Reproduce exactly, from the data that follows, the line with "def execRPokeycFf (_addr", the line with "nothing (R330). -/", and every line that lies between them.
[Opening Data provided section]
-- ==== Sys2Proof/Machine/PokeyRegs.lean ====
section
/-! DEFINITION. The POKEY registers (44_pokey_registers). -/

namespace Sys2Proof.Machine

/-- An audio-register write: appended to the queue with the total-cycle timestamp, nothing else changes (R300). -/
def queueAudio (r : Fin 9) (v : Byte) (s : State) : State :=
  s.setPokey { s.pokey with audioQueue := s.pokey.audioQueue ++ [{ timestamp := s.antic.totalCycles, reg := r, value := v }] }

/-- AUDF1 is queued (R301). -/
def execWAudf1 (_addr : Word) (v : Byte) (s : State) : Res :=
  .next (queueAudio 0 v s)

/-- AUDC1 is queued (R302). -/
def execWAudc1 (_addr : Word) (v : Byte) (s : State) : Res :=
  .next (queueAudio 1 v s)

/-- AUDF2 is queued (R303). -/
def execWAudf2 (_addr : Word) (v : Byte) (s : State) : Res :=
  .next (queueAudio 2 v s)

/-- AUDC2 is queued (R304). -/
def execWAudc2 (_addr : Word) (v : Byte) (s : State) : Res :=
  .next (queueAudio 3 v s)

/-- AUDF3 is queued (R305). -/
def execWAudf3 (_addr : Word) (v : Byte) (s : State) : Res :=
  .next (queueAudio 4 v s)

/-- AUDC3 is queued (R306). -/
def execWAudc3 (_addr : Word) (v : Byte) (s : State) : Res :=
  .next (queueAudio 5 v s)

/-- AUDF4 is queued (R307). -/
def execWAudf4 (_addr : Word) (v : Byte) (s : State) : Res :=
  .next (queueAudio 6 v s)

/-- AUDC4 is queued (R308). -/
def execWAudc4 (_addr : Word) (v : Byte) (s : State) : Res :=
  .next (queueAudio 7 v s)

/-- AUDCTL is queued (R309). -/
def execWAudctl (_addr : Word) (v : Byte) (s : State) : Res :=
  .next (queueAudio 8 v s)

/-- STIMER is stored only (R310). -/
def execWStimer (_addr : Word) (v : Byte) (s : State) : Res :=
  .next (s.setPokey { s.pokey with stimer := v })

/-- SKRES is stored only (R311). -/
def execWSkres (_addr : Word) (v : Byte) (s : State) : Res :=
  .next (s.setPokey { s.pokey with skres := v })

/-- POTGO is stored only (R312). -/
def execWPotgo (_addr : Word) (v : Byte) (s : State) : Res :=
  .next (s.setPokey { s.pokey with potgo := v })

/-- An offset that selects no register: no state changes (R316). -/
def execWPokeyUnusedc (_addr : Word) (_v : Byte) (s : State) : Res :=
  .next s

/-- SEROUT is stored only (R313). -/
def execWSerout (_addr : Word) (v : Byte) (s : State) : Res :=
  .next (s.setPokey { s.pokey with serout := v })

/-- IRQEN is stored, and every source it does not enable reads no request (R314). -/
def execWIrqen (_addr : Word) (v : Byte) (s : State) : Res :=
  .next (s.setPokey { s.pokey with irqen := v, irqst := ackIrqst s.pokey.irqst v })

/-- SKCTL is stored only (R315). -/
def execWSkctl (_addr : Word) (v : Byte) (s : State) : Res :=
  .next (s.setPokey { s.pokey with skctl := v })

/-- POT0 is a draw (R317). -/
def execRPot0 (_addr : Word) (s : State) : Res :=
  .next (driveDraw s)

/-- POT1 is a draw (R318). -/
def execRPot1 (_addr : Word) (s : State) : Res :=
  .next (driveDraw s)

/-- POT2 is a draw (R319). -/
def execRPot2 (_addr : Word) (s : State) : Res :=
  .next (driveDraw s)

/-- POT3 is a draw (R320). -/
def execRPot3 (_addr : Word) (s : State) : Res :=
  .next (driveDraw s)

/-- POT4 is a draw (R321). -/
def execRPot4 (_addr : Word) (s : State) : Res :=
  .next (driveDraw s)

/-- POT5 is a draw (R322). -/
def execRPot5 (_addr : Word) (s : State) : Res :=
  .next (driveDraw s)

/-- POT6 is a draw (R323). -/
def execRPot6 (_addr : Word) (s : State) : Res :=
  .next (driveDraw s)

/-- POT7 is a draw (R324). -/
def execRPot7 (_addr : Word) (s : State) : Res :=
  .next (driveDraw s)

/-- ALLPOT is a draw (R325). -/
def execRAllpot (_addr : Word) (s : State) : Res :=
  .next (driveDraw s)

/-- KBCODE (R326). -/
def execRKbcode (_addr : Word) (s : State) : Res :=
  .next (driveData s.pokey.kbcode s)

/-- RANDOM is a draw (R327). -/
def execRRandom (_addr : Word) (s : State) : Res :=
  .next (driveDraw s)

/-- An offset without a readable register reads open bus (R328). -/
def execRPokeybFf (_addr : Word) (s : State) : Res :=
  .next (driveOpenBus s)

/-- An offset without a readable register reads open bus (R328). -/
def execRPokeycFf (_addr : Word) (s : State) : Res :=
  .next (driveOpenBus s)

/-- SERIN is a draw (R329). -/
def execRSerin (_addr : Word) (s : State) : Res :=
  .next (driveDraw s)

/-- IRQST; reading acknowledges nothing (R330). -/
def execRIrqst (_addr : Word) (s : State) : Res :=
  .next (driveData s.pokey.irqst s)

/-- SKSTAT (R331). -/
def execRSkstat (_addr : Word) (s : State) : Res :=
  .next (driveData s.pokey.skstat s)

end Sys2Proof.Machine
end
[Closing Data provided section]
== Finished exercise ==
def execRPokeycFf (_addr : Word) (s : State) : Res :=
  .next (driveOpenBus s)

/-- SERIN is a draw (R329). -/
def execRSerin (_addr : Word) (s : State) : Res :=
  .next (driveDraw s)

/-- IRQST; reading acknowledges nothing (R330). -/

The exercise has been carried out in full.